Desktop Control: Under the Hood
Companion to Desktop Control.
Display devices
Sandbox(image="ubuntu-desktop", enable_display=True)# enable_display=True adds:
-device virtio-gpu-pci \
-display vnc=127.0.0.1:0 \
-device usb-ehci,id=ehci \
-device usb-tablet,bus=ehci.0 \
-device virtio-keyboard-pci# enable_display=False (default) uses:
-nographic -vga none| Flag | Purpose |
|---|---|
-device virtio-gpu-pci | Virtual GPU — guest renders to a framebuffer QEMU can read. On x86_64 this is -device virtio-vga instead. |
-display vnc=127.0.0.1:0 | VNC server on localhost (display 0 = port 5900). For debugging; Quicksand uses QMP, not VNC. |
-device usb-ehci,id=ehci | USB 2.0 host controller (bus for the tablet device) |
-device usb-tablet,bus=ehci.0 | Absolute-positioning input device (see Mouse below) |
-device virtio-keyboard-pci | Virtual keyboard for QMP key injection. Required on ARM64 virt which has no PS/2 controller. |
The VNC port is auto-allocated in the 5900-5999 range. QEMU's VNC syntax uses a display number: -display vnc=127.0.0.1:{port - 5900}.
Screenshots
await sb.screenshot("screen.png"){"execute": "screendump", "arguments": {"filename": "/tmp/screen.ppm"}}QMP screendump reads the GPU framebuffer and writes it to a host file. The output format is PPM (a raw bitmap format). Quicksand converts PPM to PNG using struct + zlib. No Pillow is needed. If QEMU outputs PNG directly (some builds do), it's detected via magic bytes and used as-is.
Keyboard
await sb.type_text("hello")Each character is mapped to a QKeyCode and sent via QMP send-key:
{"execute": "send-key", "arguments": {"keys": [{"type": "qcode", "data": "h"}], "hold-time": 1}}
{"execute": "send-key", "arguments": {"keys": [{"type": "qcode", "data": "e"}], "hold-time": 1}}
{"execute": "send-key", "arguments": {"keys": [{"type": "qcode", "data": "l"}], "hold-time": 1}}
{"execute": "send-key", "arguments": {"keys": [{"type": "qcode", "data": "l"}], "hold-time": 1}}
{"execute": "send-key", "arguments": {"keys": [{"type": "qcode", "data": "o"}], "hold-time": 1}}hold-time=1 (1ms) is critical. The default is 100ms, which means send-key blocks for 100ms per character. Typing "hello" would take 500ms. At 1ms it takes ~5ms.
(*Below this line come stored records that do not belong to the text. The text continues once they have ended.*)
/-- The hex digits and their values. [R97] -/
def Obligations.HexDigitTable : Prop :=
  ∀ x : Byte, (0x30 ≤ x.toNat ∧ x.toNat ≤ 0x39 → digit? x = some (x.toNat - 0x30) ∧ x.toNat - 0x30 ≤ 9) ∧
    (0x41 ≤ x.toNat ∧ x.toNat ≤ 0x46 → digit? x = some (x.toNat - 0x37) ∧ 10 ≤ x.toNat - 0x37 ∧ x.toNat - 0x37 ≤ 15) ∧
    (0x61 ≤ x.toNat ∧ x.toNat ≤ 0x66 → digit? x = some (x.toNat - 0x57) ∧ 10 ≤ x.toNat - 0x57 ∧ x.toNat - 0x57 ≤ 15) ∧
    (¬ (0x30 ≤ x.toNat ∧ x.toNat ≤ 0x39) → ¬ (0x41 ≤ x.toNat ∧ x.toNat ≤ 0x46) → ¬ (0x61 ≤ x.toNat ∧ x.toNat ≤ 0x66) →
      digit? x = none)

/-- A token is valid exactly when it is one or two hex digits; its value is the digit, or 16 * first + second.
[30_encoding.md R96, 20_memory.md R63] -/
def Obligations.TokenValidityAndValue : Prop :=
  (∀ tok : List Byte, (tokenValue? tok).isSome = true ↔
    (tok.length = 1 ∨ tok.length = 2) ∧ ∀ x ∈ tok, (digit? x).isSome = true) ∧
  (∀ (a : Byte) (x : Nat), digit? a = some x → ∃ v, tokenValue? [a] = some v ∧ v.toNat = x) ∧
  (∀ (a b : Byte) (x y : Nat), digit? a = some x → digit? b = some y →
    ∃ v, tokenValue? [a, b] = some v ∧ v.toNat = 16 * x + y)

/-- The parser gives what the loops of R131, written out as on the page, give on every text. [40_hexblockparser.md
R131, log entry 11] What log entry 11 decides is the model's choice or reading, not a rule of the spec. -/
def Obligations.ParseLoopsAgree : Prop :=
  ∀ T : List Byte, parse T = parseLoops T

/-- Parse gives NoBlockData exactly when no line of the text is a Block line. [R139] -/
def Obligations.NoBlockDataMeansNoBlockLine : Prop :=
  (∀ T : List Byte, parse T = .error .noBlockData ↔ ∀ L ∈ splitOn chLf T, isBlockLine L = false) ∧
    parse [] = .error .noBlockData

/-- An image of k >= 1 bytes needs a text of at least 2k + 5 bytes, the bound is reached, and IMG cannot overflow.
[R81] -/
def Obligations.ParsedImageIsBounded : Prop :=
  (∀ T I : List Byte, parse T = .ok I → 1 ≤ I.length ∧ 2 * I.length + 5 ≤ T.length) ∧
  (∀ k, 1 ≤ k → ∃ T I : List Byte, T.length = 2 * k + 5 ∧ parse T = .ok I ∧ I.length = k) ∧
  (∀ (s : State) (I : List Byte), s.txtLen.toNat ≤ s.txtMax → parse s.text = .ok I →
    I.length ≤ (s.txtLen.toNat - 5) / 2 ∧ (s.txtLen.toNat - 5) / 2 < s.txtMax / 2 ∧ I.length < 2 ^ 31)

/-- The line, offset and length of an InvalidHexToken lie inside the text, so the registers hold them whole.
[40_hexblockparser.md R142, 40_hexblockparser.md R140, 10_state.md R24, 40_hexblockparser.md R137] -/
def Obligations.ErrorRecordIsBounded : Prop :=
  (∀ (T : List Byte) (line off len : Nat), parse T = .error (.invalidHexToken line off len) →
    1 ≤ line ∧ line ≤ T.count chLf + 1 ∧ line + 4 ≤ T.length ∧ off ≤ T.length ∧ off + len ≤ T.length) ∧
  (∀ (T : List Byte) (e : FormatError), parse T = .error e →
    e = .noBlockData ∨ ∃ line off len, e = .invalidHexToken line off len)
  ∧ (∀ (s : State) (line off len : Nat), parse s.text = .error (.invalidHexToken line off len) →
    ∀ i ∈ [Instr.parse, .decode], ∃ t, exec i s = .next t ∧ t.err.code = .invalidHexToken ∧
      t.err.line.toNat = line ∧ t.err.tokOff.toNat = off ∧ t.err.tokLen.toNat = len)

/-- A dump rendered from byte groups parses back to their concatenation, whatever the labels. [30_encoding.md R93,
30_encoding.md R98, 20_memory.md R62, 40_hexblockparser.md R138, 30_encoding.md R114] -/
def Obligations.RenderedDumpParsesBack : Prop :=
  ∀ lines : List (List Byte × List Byte), lines ≠ [] →
    (∀ l ∈ lines, chColon ∉ l.1 ∧ chLf ∉ l.1 ∧ l.2 ≠ []) →
    parse (dumpText lines) = .ok (lines.flatMap (·.2))

/-- PARSE: the state written when Parse succeeds, when it gives NoBlockData, and when it gives InvalidHexToken.
[R141] -/
def Obligations.ParseWritesTheImage : Prop :=
  decodeCmd 0x01 = .parse ∧
  (∀ (s : State) (I : List Byte), parse s.text = .ok I → exec .parse s = .next { s with
      status := { s.status with st := .done, imgValid := true, b0Valid := false, layValid := false, illcmd := false }
      err := ⟨.noError, 0, 0, 0⟩, imgLen := .ofNat 32 I.length, img := Memory.writeRange .img s.img 0 I
      b0 := .zero, geom := .none, secCount := 0, sec := [] }) ∧
  (∀ s : State, parse s.text = .error .noBlockData → exec .parse s = .next { s with
      status := { s.status with st := .error, imgValid := false, b0Valid := false, layValid := false, illcmd := false }
      err := ⟨.noBlockData, 0, 0, 0⟩, imgLen := 0, b0 := .zero, geom := .none, secCount := 0, sec := [] }) ∧
  (∀ (s : State) (line off len : Nat), parse s.text = .error (.invalidHexToken line off len) →
    exec .parse s = .next { s with
      status := { s.status with st := .error, imgValid := false, b0Valid := false, layValid := false, illcmd := false }
      err := ⟨.invalidHexToken, .ofNat 32 line, .ofNat 32 off, .ofNat 32 len⟩
      imgLen := 0, b0 := .zero, geom := .none, secCount := 0, sec := [] }) ∧
  (∀ s : State, ∃ t, exec .parse s = .next t)

/-- PARSE reads TXT[0:TXT_LEN) as the host reads it, its image reads back byte for byte, and no other cell of IMG
changed. [40_hexblockparser.md R141, 10_state.md R42, 20_memory.md R62, 20_memory.md R73, 10_state.md R25,
40_hexblockparser.md R130] -/
def Obligations.ParseStoresTheImageReadBack : Prop :=
  (∀ (s : State) (I : List Byte), parse s.text = .ok I → ∃ t, exec .parse s = .next t ∧
    t.imgLen.toNat = I.length ∧ (∀ a, a < I.length → t.readImg a = I.getD a 0) ∧ (∀ a, I.length ≤ a → t.readImg a = 0) ∧
    (∀ a, I.length ≤ a → t.imgByte a = s.imgByte a) ∧ (∀ a, t.readTxt a = s.readTxt a) ∧ t.txtLen = s.txtLen ∧
    t.arg = s.arg ∧ t.res = s.res ∧ t.status.resValid = s.status.resValid) ∧
  (∀ (s : State) (e : FormatError), parse s.text = .error e → ∃ t, exec .parse s = .next t ∧
    (∀ a, t.readImg a = 0) ∧ (∀ a, t.imgByte a = s.imgByte a) ∧ (∀ a, t.readTxt a = s.readTxt a) ∧
    t.txtLen = s.txtLen ∧ t.arg = s.arg ∧ t.res = s.res ∧ t.status.resValid = s.status.resValid)
  ∧ (∀ s : State, s.txtLen.toNat ≤ s.txtMax → s.text = (List.range s.txtLen.toNat).map s.readTxt)

/-- Partition(64) gives 16 sectors of 4 blocks, Partition(256) gives 32 of 4 and 8 of 16.
[44_sectorlayoutresolver.md R202, 20_memory.md R68] -/
def Obligations.PartitionOfTheTwoGeometries : Prop :=
  sectorPartition 64 = (List.range 16).map (fun k => ⟨k, firstBlockOf k, 4, trailerBlockOf k⟩) ∧
  sectorPartition 256 = (List.range 40).map (fun k => ⟨k, firstBlockOf k, if k ≤ 31 then 4 else 16, trailerBlockOf k⟩)

/-- Partition(N) gives consecutive sectors without gaps, at most 40, never a partial one, and stops only where it
must. [44_sectorlayoutresolver.md R200, 44_sectorlayoutresolver.md R201] -/
def Obligations.PartitionIsContiguous : Prop :=
  ∀ N : Nat,
    (∀ (k : Nat) (x : SectorSpan), (sectorPartition N)[k]? = some x →
      x.s = k ∧ x.first = firstBlockOf k ∧ x.nb = (if k ≤ 31 then 4 else 16) ∧ x.tb = x.first + x.nb - 1 ∧ x.first + x.nb ≤ N) ∧
    (sectorPartition N).length ≤ 40 ∧
    ((sectorPartition N).length < 40 →
      N < firstBlockOf (sectorPartition N).length + (if (sectorPartition N).length ≤ 31 then 4 else 16))

/-- RESOLVE raises MisalignedImage for a length not a multiple of 16, else UnsupportedCardSize unless 1024 or 4096.
[44_sectorlayoutresolver.md R197, 44_sectorlayoutresolver.md R198, 44_sectorlayoutresolver.md R199,
44_sectorlayoutresolver.md R209, 44_sectorlayoutresolver.md R210] -/
def Obligations.ResolveChecksAlignmentThenSize : Prop :=
  (∀ s : State, s.imgLen.toNat % 16 ≠ 0 → exec .resolve s = .next { s with
      status := { s.status with st := .error, layValid := false, illcmd := false }
      err := ⟨.misalignedImage, 0, 0, 0⟩, geom := .none, secCount := 0, sec := [] }) ∧
  (∀ s : State, s.imgLen.toNat % 16 = 0 → s.imgLen.toNat ≠ 1024 → s.imgLen.toNat ≠ 4096 → exec .resolve s = .next { s with
      status := { s.status with st := .error, layValid := false, illcmd := false }
      err := ⟨.unsupportedCardSize, 0, 0, 0⟩, geom := .none, secCount := 0, sec := [] })

/-- RESOLVE of a 1K or 4K image puts every sector's trailer and tiers into SEC, as the host reads them.
[44_sectorlayoutresolver.md R210, 44_sectorlayoutresolver.md R203, 44_sectorlayoutresolver.md R202, 20_memory.md
R68, 20_memory.md R70, 10_state.md R43] -/
def Obligations.ResolveBuildsTheSectorTable : Prop :=
  ∀ (s : State) (count : Nat),
    ((s.imgLen.toNat = 1024 ∧ count = 16) ∨ (s.imgLen.toNat = 4096 ∧ count = 40)) →
    ∃ t, exec .resolve s = .next t ∧
      t = { s with
        status := { s.status with st := .done, layValid := true, illcmd := false }
        err := ⟨.noError, 0, 0, 0⟩, geom := if count = 16 then .k1 else .k4, secCount := .ofNat 6 count, sec := t.sec } ∧
      (∀ k, k < count →
        (∀ j, j < 16 → t.readSec (32 * k + j) = s.readImg (16 * trailerBlockOf k + j)) ∧
        t.readSec (32 * k + 16) = tierCodeOf (readFieldOf (s.readImg (16 * trailerBlockOf k + 6))) ∧
        t.readSec (32 * k + 17) = tierCodeOf (writeFieldOf (s.readImg (16 * trailerBlockOf k + 6))) ∧
        t.readSec (32 * k + 18) =
          tierCodeOf (incDecFieldOf (s.readImg (16 * trailerBlockOf k + 6)) (s.readImg (16 * trailerBlockOf k + 7))) ∧
        (∀ j, 19 ≤ j → j < 32 → t.readSec (32 * k + j) = 0)) ∧
      (∀ a, 32 * count ≤ a → t.readSec a = 0)
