/-! `dropLayout` -/

@[simp] theorem dropLayout_status : s.dropLayout.status = { s.status with layValid := false } := rfl
@[simp] theorem dropLayout_err : s.dropLayout.err = s.err := rfl
@[simp] theorem dropLayout_txtLen : s.dropLayout.txtLen = s.txtLen := rfl
@[simp] theorem dropLayout_imgLen : s.dropLayout.imgLen = s.imgLen := rfl
@[simp] theorem dropLayout_geom : s.dropLayout.geom = .none := rfl
@[simp] theorem dropLayout_secCount : s.dropLayout.secCount = 0 := rfl
@[simp] theorem dropLayout_b0 : s.dropLayout.b0 = s.b0 := rfl
@[simp] theorem dropLayout_arg : s.dropLayout.arg = s.arg := rfl
@[simp] theorem dropLayout_res : s.dropLayout.res = s.res := rfl
@[simp] theorem dropLayout_txt : s.dropLayout.txt = s.txt := rfl
@[simp] theorem dropLayout_img : s.dropLayout.img = s.img := rfl
@[simp] theorem dropLayout_sec : s.dropLayout.sec = [] := rfl
@[simp] theorem dropLayout_txtMax : s.dropLayout.txtMax = s.txtMax := rfl
@[simp] theorem dropLayout_txtEpoch : s.dropLayout.txtEpoch = s.txtEpoch := rfl
@[simp] theorem dropLayout_pending : s.dropLayout.pending = s.pending := rfl
@[simp] theorem dropLayout_readData : s.dropLayout.readData = s.readData := rfl

/-! `markDone` -/

@[simp] theorem markDone_status : s.markDone.status = { s.status with st := .done } := rfl
@[simp] theorem markDone_err : s.markDone.err = s.err := rfl
@[simp] theorem markDone_txtLen : s.markDone.txtLen = s.txtLen := rfl
@[simp] theorem markDone_imgLen : s.markDone.imgLen = s.imgLen := rfl
@[simp] theorem markDone_geom : s.markDone.geom = s.geom := rfl
@[simp] theorem markDone_secCount : s.markDone.secCount = s.secCount := rfl
@[simp] theorem markDone_b0 : s.markDone.b0 = s.b0 := rfl
@[simp] theorem markDone_arg : s.markDone.arg = s.arg := rfl
@[simp] theorem markDone_res : s.markDone.res = s.res := rfl
@[simp] theorem markDone_txt : s.markDone.txt = s.txt := rfl
@[simp] theorem markDone_img : s.markDone.img = s.img := rfl
@[simp] theorem markDone_sec : s.markDone.sec = s.sec := rfl
@[simp] theorem markDone_txtMax : s.markDone.txtMax = s.txtMax := rfl
@[simp] theorem markDone_txtEpoch : s.markDone.txtEpoch = s.txtEpoch := rfl
@[simp] theorem markDone_pending : s.markDone.pending = s.pending := rfl
@[simp] theorem markDone_readData : s.markDone.readData = s.readData := rfl

/-! `setIllcmd` -/

@[simp] theorem setIllcmd_status : s.setIllcmd.status = { s.status with illcmd := true } := rfl
@[simp] theorem setIllcmd_err : s.setIllcmd.err = s.err := rfl
@[simp] theorem setIllcmd_txtLen : s.setIllcmd.txtLen = s.txtLen := rfl
@[simp] theorem setIllcmd_imgLen : s.setIllcmd.imgLen = s.imgLen := rfl
@[simp] theorem setIllcmd_geom : s.setIllcmd.geom = s.geom := rfl
@[simp] theorem setIllcmd_secCount : s.setIllcmd.secCount = s.secCount := rfl
@[simp] theorem setIllcmd_b0 : s.setIllcmd.b0 = s.b0 := rfl
@[simp] theorem setIllcmd_arg : s.setIllcmd.arg = s.arg := rfl
@[simp] theorem setIllcmd_res : s.setIllcmd.res = s.res := rfl
@[simp] theorem setIllcmd_txt : s.setIllcmd.txt = s.txt := rfl
@[simp] theorem setIllcmd_img : s.setIllcmd.img = s.img := rfl
@[simp] theorem setIllcmd_sec : s.setIllcmd.sec = s.sec := rfl
@[simp] theorem setIllcmd_txtMax : s.setIllcmd.txtMax = s.txtMax := rfl
@[simp] theorem setIllcmd_txtEpoch : s.setIllcmd.txtEpoch = s.txtEpoch := rfl
@[simp] theorem setIllcmd_pending : s.setIllcmd.pending = s.pending := rfl
@[simp] theorem setIllcmd_readData : s.setIllcmd.readData = s.readData := rfl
Uppercase and symbols use shift:
await sb.type_text("Hello!"){"execute": "send-key", "arguments": {"keys": [{"type": "qcode", "data": "shift"}, {"type": "qcode", "data": "h"}], "hold-time": 1}}
...
{"execute": "send-key", "arguments": {"keys": [{"type": "qcode", "data": "shift"}, {"type": "qcode", "data": "1"}], "hold-time": 1}}await sb.press_key(Key.CTRL, Key.C){"execute": "send-key", "arguments": {"keys": [{"type": "qcode", "data": "ctrl"}, {"type": "qcode", "data": "c"}], "hold-time": 100}}press_key() uses the default 100ms hold time. Modifier combos need the keys held long enough for the guest to register them.
Mouse
await sb.mouse_move(500, 300){"execute": "input-send-event", "arguments": {"events": [
{"type": "abs", "data": {"axis": "x", "value": 500}},
{"type": "abs", "data": {"axis": "y", "value": 300}}
]}}The coordinates are absolute (0-32767 range on each axis). This is why the input device is a USB tablet (-device usb-tablet) rather than a relative mouse. A relative mouse would need to know the current position and calculate deltas, and rounding errors would cause drift over time.
await sb.mouse_click("left")Down and up are sent as separate QMP calls so window managers see a distinct button-press event:
{"execute": "input-send-event", "arguments": {"events": [{"type": "btn", "data": {"button": "left", "down": true}}]}}
{"execute": "input-send-event", "arguments": {"events": [{"type": "btn", "data": {"button": "left", "down": false}}]}}Double-clicks add a 50ms pause between the two click sequences so the window manager registers them as distinct clicks.